In reference to a study published last year showing that the brains of experienced meditators have long-term changes in activity, the Dalai Lama said, "Now they are beginning to realize that our approach is something useful. I am extremely happy to see more and more science showing interest in our approach."
In a presentation of the neuroscience perspective of craving, Howard Fields, MD, PhD, director of the Wheeler Center for the Neurobiology of Addiction at UCSF, mentioned a drug called Rimonabant, which acts on the area of the brain associated with craving to decrease smoking in smokers. They also lose weight, an announcement that elicited a collective gasp from the audience.
Fields posed the question about whether it was a good approach to use pharmacological intervention to decrease craving—or could there be a way to use cultivated feelings of wisdom and compassion to shift decisions in patients?
The Dalai Lama contemplated this idea and wondered whether there was such a drug that would reduce or eliminate all forms of craving. While that concept might represent spiritual enlightenment to Buddhists, Fields replied that such a drug might be the equivalent of inducing a state of coma. To this the Dalai Lama commented, "That is a disaster."
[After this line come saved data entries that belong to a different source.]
-- ==== Sys2Proof/Laws/State.lean ====
section
/-! SUPPORT. What the shared operations leave alone: one lemma per field of State and update, so that no later proof unfolds a record update. -/

namespace Sys2Proof.Machine


@[simp] theorem State.putRaw_mem (s : State) (a v : Nat) : (s.putRaw a v).mem = s.mem := by unfold State.putRaw; rfl
@[simp] theorem State.putRaw_log (s : State) (a v : Nat) : (s.putRaw a v).log = s.log := by unfold State.putRaw; rfl
@[simp] theorem State.putRaw_tb (s : State) (a v : Nat) : (s.putRaw a v).tb = s.tb := by unfold State.putRaw; rfl
@[simp] theorem State.putRaw_dev (s : State) (a v : Nat) : (s.putRaw a v).dev = s.dev := by unfold State.putRaw; rfl
@[simp] theorem State.putRaw_cmt (s : State) (a v : Nat) : (s.putRaw a v).cmt = s.cmt := by unfold State.putRaw; rfl
@[simp] theorem State.putRaw_wins (s : State) (a v : Nat) : (s.putRaw a v).wins = s.wins := by unfold State.putRaw; rfl
@[simp] theorem State.putRaw_dct (s : State) (a v : Nat) : (s.putRaw a v).dct = s.dct := by unfold State.putRaw; rfl
@[simp] theorem State.putRaw_serifs (s : State) (a v : Nat) : (s.putRaw a v).serifs = s.serifs := by unfold State.putRaw; rfl
@[simp] theorem State.putRaw_dispIn (s : State) (a v : Nat) : (s.putRaw a v).dispIn = s.dispIn := by unfold State.putRaw; rfl
@[simp] theorem State.putRaw_blt (s : State) (a v : Nat) : (s.putRaw a v).blt = s.blt := by unfold State.putRaw; rfl
@[simp] theorem State.putRaw_spr (s : State) (a v : Nat) : (s.putRaw a v).spr = s.spr := by unfold State.putRaw; rfl
@[simp] theorem State.putRaw_pwr (s : State) (a v : Nat) : (s.putRaw a v).pwr = s.pwr := by unfold State.putRaw; rfl
@[simp] theorem State.putRaw_bus (s : State) (a v : Nat) : (s.putRaw a v).bus = s.bus := by unfold State.putRaw; rfl
@[simp] theorem State.putRaw_gens (s : State) (a v : Nat) : (s.putRaw a v).gens = s.gens := by unfold State.putRaw; rfl
@[simp] theorem State.putRaw_queues (s : State) (a v : Nat) : (s.putRaw a v).queues = s.queues := by unfold State.putRaw; rfl
@[simp] theorem State.putRaw_modeIn (s : State) (a v : Nat) : (s.putRaw a v).modeIn = s.modeIn := by unfold State.putRaw; rfl
@[simp] theorem State.putRaw_idxN (s : State) (a v : Nat) : (s.putRaw a v).idxN = s.idxN := by unfold State.putRaw; rfl
@[simp] theorem State.putRaw_rul (s : State) (a v : Nat) : (s.putRaw a v).rul = s.rul := by unfold State.putRaw; rfl
@[simp] theorem State.putRaw_mgn (s : State) (a v : Nat) : (s.putRaw a v).mgn = s.mgn := by unfold State.putRaw; rfl
@[simp] theorem State.putRaw_lanes (s : State) (a v : Nat) : (s.putRaw a v).lanes = s.lanes := by unfold State.putRaw; rfl
@[simp] theorem State.putRaw_ink (s : State) (a v : Nat) : (s.putRaw a v).ink = s.ink := by unfold State.putRaw; rfl
@[simp] theorem State.putRaw_delta (s : State) (a v : Nat) : (s.putRaw a v).delta = s.delta := by unfold State.putRaw; rfl
@[simp] theorem State.putRaw_fbs (s : State) (a v : Nat) : (s.putRaw a v).fbs = s.fbs := by unfold State.putRaw; rfl
@[simp] theorem State.putRaw_pbs (s : State) (a v : Nat) : (s.putRaw a v).pbs = s.pbs := by unfold State.putRaw; rfl
@[simp] theorem State.putRaw_sds (s : State) (a v : Nat) : (s.putRaw a v).sds = s.sds := by unfold State.putRaw; rfl
@[simp] theorem State.putRaw_app (s : State) (a v : Nat) : (s.putRaw a v).app = s.app := by unfold State.putRaw; rfl
@[simp] theorem State.putRaw_chans (s : State) (a v : Nat) : (s.putRaw a v).chans = s.chans := by unfold State.putRaw; rfl
@[simp] theorem State.putRaw_ring (s : State) (a v : Nat) : (s.putRaw a v).ring = s.ring := by unfold State.putRaw; rfl
@[simp] theorem State.putRaw_twin (s : State) (a v : Nat) : (s.putRaw a v).twin = s.twin := by unfold State.putRaw; rfl
@[simp] theorem State.putRaw_free (s : State) (a v : Nat) : (s.putRaw a v).free = s.free := by unfold State.putRaw; rfl
@[simp] theorem State.putRaw_out (s : State) (a v : Nat) : (s.putRaw a v).out = s.out := by unfold State.putRaw; rfl
@[simp] theorem State.putRaw_pending (s : State) (a v : Nat) : (s.putRaw a v).pending = s.pending := by unfold State.putRaw; rfl

@[simp] theorem State.mapRegs_mem (s : State) (f : Nat → Nat → Option Nat) : (s.mapRegs f).mem = s.mem := by unfold State.mapRegs; rfl
@[simp] theorem State.mapRegs_log (s : State) (f : Nat → Nat → Option Nat) : (s.mapRegs f).log = s.log := by unfold State.mapRegs; rfl
@[simp] theorem State.mapRegs_tb (s : State) (f : Nat → Nat → Option Nat) : (s.mapRegs f).tb = s.tb := by unfold State.mapRegs; rfl
@[simp] theorem State.mapRegs_dev (s : State) (f : Nat → Nat → Option Nat) : (s.mapRegs f).dev = s.dev := by unfold State.mapRegs; rfl
@[simp] theorem State.mapRegs_cmt (s : State) (f : Nat → Nat → Option Nat) : (s.mapRegs f).cmt = s.cmt := by unfold State.mapRegs; rfl
@[simp] theorem State.mapRegs_wins (s : State) (f : Nat → Nat → Option Nat) : (s.mapRegs f).wins = s.wins := by unfold State.mapRegs; rfl
@[simp] theorem State.mapRegs_dct (s : State) (f : Nat → Nat → Option Nat) : (s.mapRegs f).dct = s.dct := by unfold State.mapRegs; rfl
@[simp] theorem State.mapRegs_serifs (s : State) (f : Nat → Nat → Option Nat) : (s.mapRegs f).serifs = s.serifs := by unfold State.mapRegs; rfl
@[simp] theorem State.mapRegs_dispIn (s : State) (f : Nat → Nat → Option Nat) : (s.mapRegs f).dispIn = s.dispIn := by unfold State.mapRegs; rfl
@[simp] theorem State.mapRegs_blt (s : State) (f : Nat → Nat → Option Nat) : (s.mapRegs f).blt = s.blt := by unfold State.mapRegs; rfl
@[simp] theorem State.mapRegs_spr (s : State) (f : Nat → Nat → Option Nat) : (s.mapRegs f).spr = s.spr := by unfold State.mapRegs; rfl
@[simp] theorem State.mapRegs_pwr (s : State) (f : Nat → Nat → Option Nat) : (s.mapRegs f).pwr = s.pwr := by unfold State.mapRegs; rfl
@[simp] theorem State.mapRegs_bus (s : State) (f : Nat → Nat → Option Nat) : (s.mapRegs f).bus = s.bus := by unfold State.mapRegs; rfl
@[simp] theorem State.mapRegs_gens (s : State) (f : Nat → Nat → Option Nat) : (s.mapRegs f).gens = s.gens := by unfold State.mapRegs; rfl
@[simp] theorem State.mapRegs_queues (s : State) (f : Nat → Nat → Option Nat) : (s.mapRegs f).queues = s.queues := by unfold State.mapRegs; rfl
@[simp] theorem State.mapRegs_modeIn (s : State) (f : Nat → Nat → Option Nat) : (s.mapRegs f).modeIn = s.modeIn := by unfold State.mapRegs; rfl
@[simp] theorem State.mapRegs_idxN (s : State) (f : Nat → Nat → Option Nat) : (s.mapRegs f).idxN = s.idxN := by unfold State.mapRegs; rfl
@[simp] theorem State.mapRegs_rul (s : State) (f : Nat → Nat → Option Nat) : (s.mapRegs f).rul = s.rul := by unfold State.mapRegs; rfl
@[simp] theorem State.mapRegs_mgn (s : State) (f : Nat → Nat → Option Nat) : (s.mapRegs f).mgn = s.mgn := by unfold State.mapRegs; rfl
@[simp] theorem State.mapRegs_lanes (s : State) (f : Nat → Nat → Option Nat) : (s.mapRegs f).lanes = s.lanes := by unfold State.mapRegs; rfl
@[simp] theorem State.mapRegs_ink (s : State) (f : Nat → Nat → Option Nat) : (s.mapRegs f).ink = s.ink := by unfold State.mapRegs; rfl
@[simp] theorem State.mapRegs_delta (s : State) (f : Nat → Nat → Option Nat) : (s.mapRegs f).delta = s.delta := by unfold State.mapRegs; rfl
@[simp] theorem State.mapRegs_fbs (s : State) (f : Nat → Nat → Option Nat) : (s.mapRegs f).fbs = s.fbs := by unfold State.mapRegs; rfl
@[simp] theorem State.mapRegs_pbs (s : State) (f : Nat → Nat → Option Nat) : (s.mapRegs f).pbs = s.pbs := by unfold State.mapRegs; rfl
@[simp] theorem State.mapRegs_sds (s : State) (f : Nat → Nat → Option Nat) : (s.mapRegs f).sds = s.sds := by unfold State.mapRegs; rfl
@[simp] theorem State.mapRegs_app (s : State) (f : Nat → Nat → Option Nat) : (s.mapRegs f).app = s.app := by unfold State.mapRegs; rfl
@[simp] theorem State.mapRegs_chans (s : State) (f : Nat → Nat → Option Nat) : (s.mapRegs f).chans = s.chans := by unfold State.mapRegs; rfl
@[simp] theorem State.mapRegs_ring (s : State) (f : Nat → Nat → Option Nat) : (s.mapRegs f).ring = s.ring := by unfold State.mapRegs; rfl
@[simp] theorem State.mapRegs_twin (s : State) (f : Nat → Nat → Option Nat) : (s.mapRegs f).twin = s.twin := by unfold State.mapRegs; rfl
@[simp] theorem State.mapRegs_free (s : State) (f : Nat → Nat → Option Nat) : (s.mapRegs f).free = s.free := by unfold State.mapRegs; rfl
@[simp] theorem State.mapRegs_out (s : State) (f : Nat → Nat → Option Nat) : (s.mapRegs f).out = s.out := by unfold State.mapRegs; rfl
@[simp] theorem State.mapRegs_pending (s : State) (f : Nat → Nat → Option Nat) : (s.mapRegs f).pending = s.pending := by unfold State.mapRegs; rfl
Throughout the day, the discussion of the concept of "suffering" also underscored significant cultural differences in the meaning of that word. The Western world attempts to avoid suffering and alleviate it if it occurs. In Buddhism, it is an expected part of life.
Maybe, as Helen Mayberg, MD, professor of psychiatry and of neurology at Emory University, observed, the extreme pain of illness must be reduced—through drugs, deep brain stimulation or therapy—to let the mind reach a more positive state. People could try to do this on their own, but she asked was it necessary that it be so hard and take so long?
The Dalai Lama, who sat cross-legged in his chair in his flowing red robe, provided a koan-like answer. He scratched his head. He talked about flowers growing and yogic energy. Apparently, it's just the way things are.
Throughout the day, the participants defined the common ground: an emphasis on finding the truth, the need to rescue minds from "hijacking" and the goal of achieving transformation. This, of course, meant they had to acknowledge points of divergence. Stanford professor of neurobiology William Newsome, PhD, noted, "Neuroscience may not be ready to address the high-level craving of Buddhism yet."
But there was much hope for future dialogue. The concept of "choice" in determining decisions and feelings is one that both Western science and Tibetan Buddhism share, and it provides a foundation for continued inquiry.
"The conference was a true success and certainly exceeded my hopes and expectations," Pizzo said afterward. "While this is still a beginning it offers guidance for new roads to travel."